Dear Members and Friends,
Yesterday, MDAA hosted and set a precedent in its platform on educational advocacy for missile defense to the American public through their representation in Congress. We attained a unique format of recently retired U.S. missile defense war fighters from the three services involved with missile defense.
MDAA’s format covered the full spectrum of missile defense through our four speakers’ presentations and roundtable of questions and discussion. We chose to present missile defense from an operational perspective. The discussion began with a regional and U.S. homeland BMD force provider perspective. We then moved on to the Joint Staff and strategic planning of missile defense with one of the three architects of the Obama Administration’s 2010 Ballistic Missile Defense Review that now serves as the nation’s policy on Missile Defense, as well as the U.S. Navy’s perspective on the operational use of Aegis BMD. We then went to the operational command of missile defense in the EUCOM Combative Commander’s Area of Responsibility including NATO, battle management, communications and command. This led into the final presentation on missile defense from a tactical perspective from CENTCOM which informed on the Gulf Cooperation Council partnerships, THAAD, Patriot and C-RAM.
MDAA’s distinguished panel of speakers were:
Richard Formica
LTG, U.S. Army (Retired)
Former Commander of the U.S. Army Space and Missile Command. Also served as Commander of US Strategic Command’s Joint Functional Component Command – Integrated Missile Defense.
Archer Macy
RADM, U.S. Navy (Retired)
Former Director of the Joint Integrated Air and Missile Defense Organization on the Joint Chiefs of Staff.

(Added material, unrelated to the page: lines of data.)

-- ==== Sys2Proof/Proofs/Planner.lean ====
section
/-! The Map Planner: what each step of a run, the rebalance step and the initial build do to one slot, and that no step
gives two slots of a phase one position (R5, R14, R114 to R120, L1). -/

namespace Sys2Proof.Machine

theorem setRole_get (m : SlotMap) (i j : Slot) (r : Role) :
    (m.setRole i r).get j = if j = i then { m.get i with role := r } else m.get j := by
  unfold SlotMap.setRole
  rw [PerSlot.get_modify]
  split
  · next h => rw [h]
  · rfl

/-! ## Bypass for balance (R119) -/

/-- Some ACTIVE slots are bypassed for balance at the positions they held; no other slot changes. -/
def Balanced (m m' : SlotMap) : Prop :=
  ∀ i, m'.get i = m.get i ∨ ∃ q, (m.get i).role = .active q ∧ m'.get i = { m.get i with role := .bypassedBalance q }

theorem Balanced.refl (m : SlotMap) : Balanced m m := fun _ => .inl rfl

theorem Balanced.trans {m m' m'' : SlotMap} (h : Balanced m m') (h' : Balanced m' m'') : Balanced m m'' := by
  intro i
  rcases h i with e | ⟨q, hq, e⟩
  · have := h' i
    rwa [e] at this
  · rcases h' i with e' | ⟨q', hq', -⟩
    · exact .inr ⟨q, hq, e'.trans e⟩
    · simp [e] at hq'

theorem highestActive_some {m : SlotMap} {p : Phase} {n : Nat} {i : Slot} {q : Nat} (h : highestActive m p n = some (i, q)) :
    phaseOf i = p ∧ (m.get i).role = .active q := by
  induction n with
  | zero => simp [highestActive] at h
  | succ n ih =>
    unfold highestActive at h
    split at h
    · next j hj =>
      obtain ⟨rfl, rfl⟩ := Prod.mk.inj (Option.some.inj h)
      exact holderOf_some hj
    · exact ih h

theorem bypassHighest_balanced (k : Nat) (p : Phase) (n : Nat) (m : SlotMap) : Balanced m (bypassHighest k p n m) := by
  induction n generalizing m with
  | zero => exact .refl m
  | succ n ih =>
    unfold bypassHighest
    split
    · next i q h =>
      refine Balanced.trans (fun j => ?_) (ih _)
      rw [setRole_get]
      split
      · next e => subst e; exact .inr ⟨q, (highestActive_some h).2, rfl⟩
      · exact .inl rfl
    · exact .refl m

theorem equalize_balanced (k : Nat) (m : SlotMap) : Balanced m (equalize k m) := by
  unfold equalize Phase.all
  exact ((bypassHighest_balanced _ _ _ _).trans (bypassHighest_balanced _ _ _ _)).trans (bypassHighest_balanced _ _ _ _)

theorem rebalance_balanced (t : List RebalanceEntry) (mode : Rounding) (k : Nat) (m : SlotMap) :
    Balanced m (rebalance t mode k m).slots := by
  unfold rebalance
  dsimp only
  split
  · exact .refl m
  · split
    · exact .refl m
    · split <;> exact equalize_balanced k m

/-! ## Spares that become active (R117) -/

/-- Some eligible SPARE slots become ACTIVE; no other slot changes. -/
def SparesTaken (elig : Slot → Bool) (m m' : SlotMap) : Prop :=
  ∀ i, m'.get i = m.get i
    ∨ (m.get i).role = .spare ∧ elig i = true ∧ ∃ q, m'.get i = { m.get i with role := .active q }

Previously Commander of the Naval Surface Warfare Center, and Deputy Commander for Combat Systems Engineering, Naval Sea Systems Command
Craig Franklin
MajGen, U.S. Air Force (Retired)
Former Third Air Force/Seventeenth Expeditionary Air Force Command and Formerly Vice Director of the Joint Staff
Joseph DeAntona
COL, U.S. Army (Retired)
Former Commander of the 11th Air Defense Artillery Brigade. Previously Chief of Staff of the 32nd Army Air and Missile Defense Command; Commander of the 2nd BN, 1st ADA (PATRIOT), 35th ADA Brigade and Personnel Proponent Officer, Office of the Chief of Air Defense Artillery
The key points coming from the discussion were:
1.There is not enough resources to meet the requirements for both regional and homeland defense. Force providers must make difficult trade offs between capability, capacity, testing, and strain on missile defense personnel from extended deployments.
2. GBI must return to an annual testing cadence.
3. A third missile defense site would add much needed time and battle space to counter eastward ballistic missile threats, however, in a constrained budget environment, increased testing and reliability of the Ground Based Midcourse Defense must take precedent.
4. The purpose of regional missile defense is to blunt effects of an initial ballistic missile attack, and allows time for offensive forces remove the threat.
5. The key strength of Aegis sea-based missile defenses is the ability to unilaterally locate and relocate missile defense assets to regions as needed.
6. With current numbers, BMD ships cannot be everywhere we need them all the time. Crews cannot be deployed indefinitely, and cruise times to reach destinations can be long and expensive. The U.S. needs to convert as many ships as possible to be BMD capable, to ensure the fleet is capable of undertaking multi-mission operations across the globe.
7. Advances in integrated BMD command and control systems will allow for more efficient deployments of Patriot missile systems throughout the world.
8. Working with partners for increased capacity and burden sharing is vital, as it is fiscally impossible for the United States to do everything on its own. However, burden sharing should be done in a way that ensures hardware compatibility between the United States and partner countries.
9. Deployments of U.S. missile defense assets to partner countries often results in those countries acquiring BMD capabilities of their own. The United Arab Emirates’ acquisition of Patriot and Thaad systems is a key example of this trend.
10. Advances in boost-phase missile defense technologies such the Airborne Laser is limited by both physics, and the ability for missile defense systems to get close enough to missile launches to destroy them without being destroyed themselves by enemy defenses. Another key challenge for boost-phase BMD is getting defense assets to the launch area in time, as engagement times during boost-phase is short.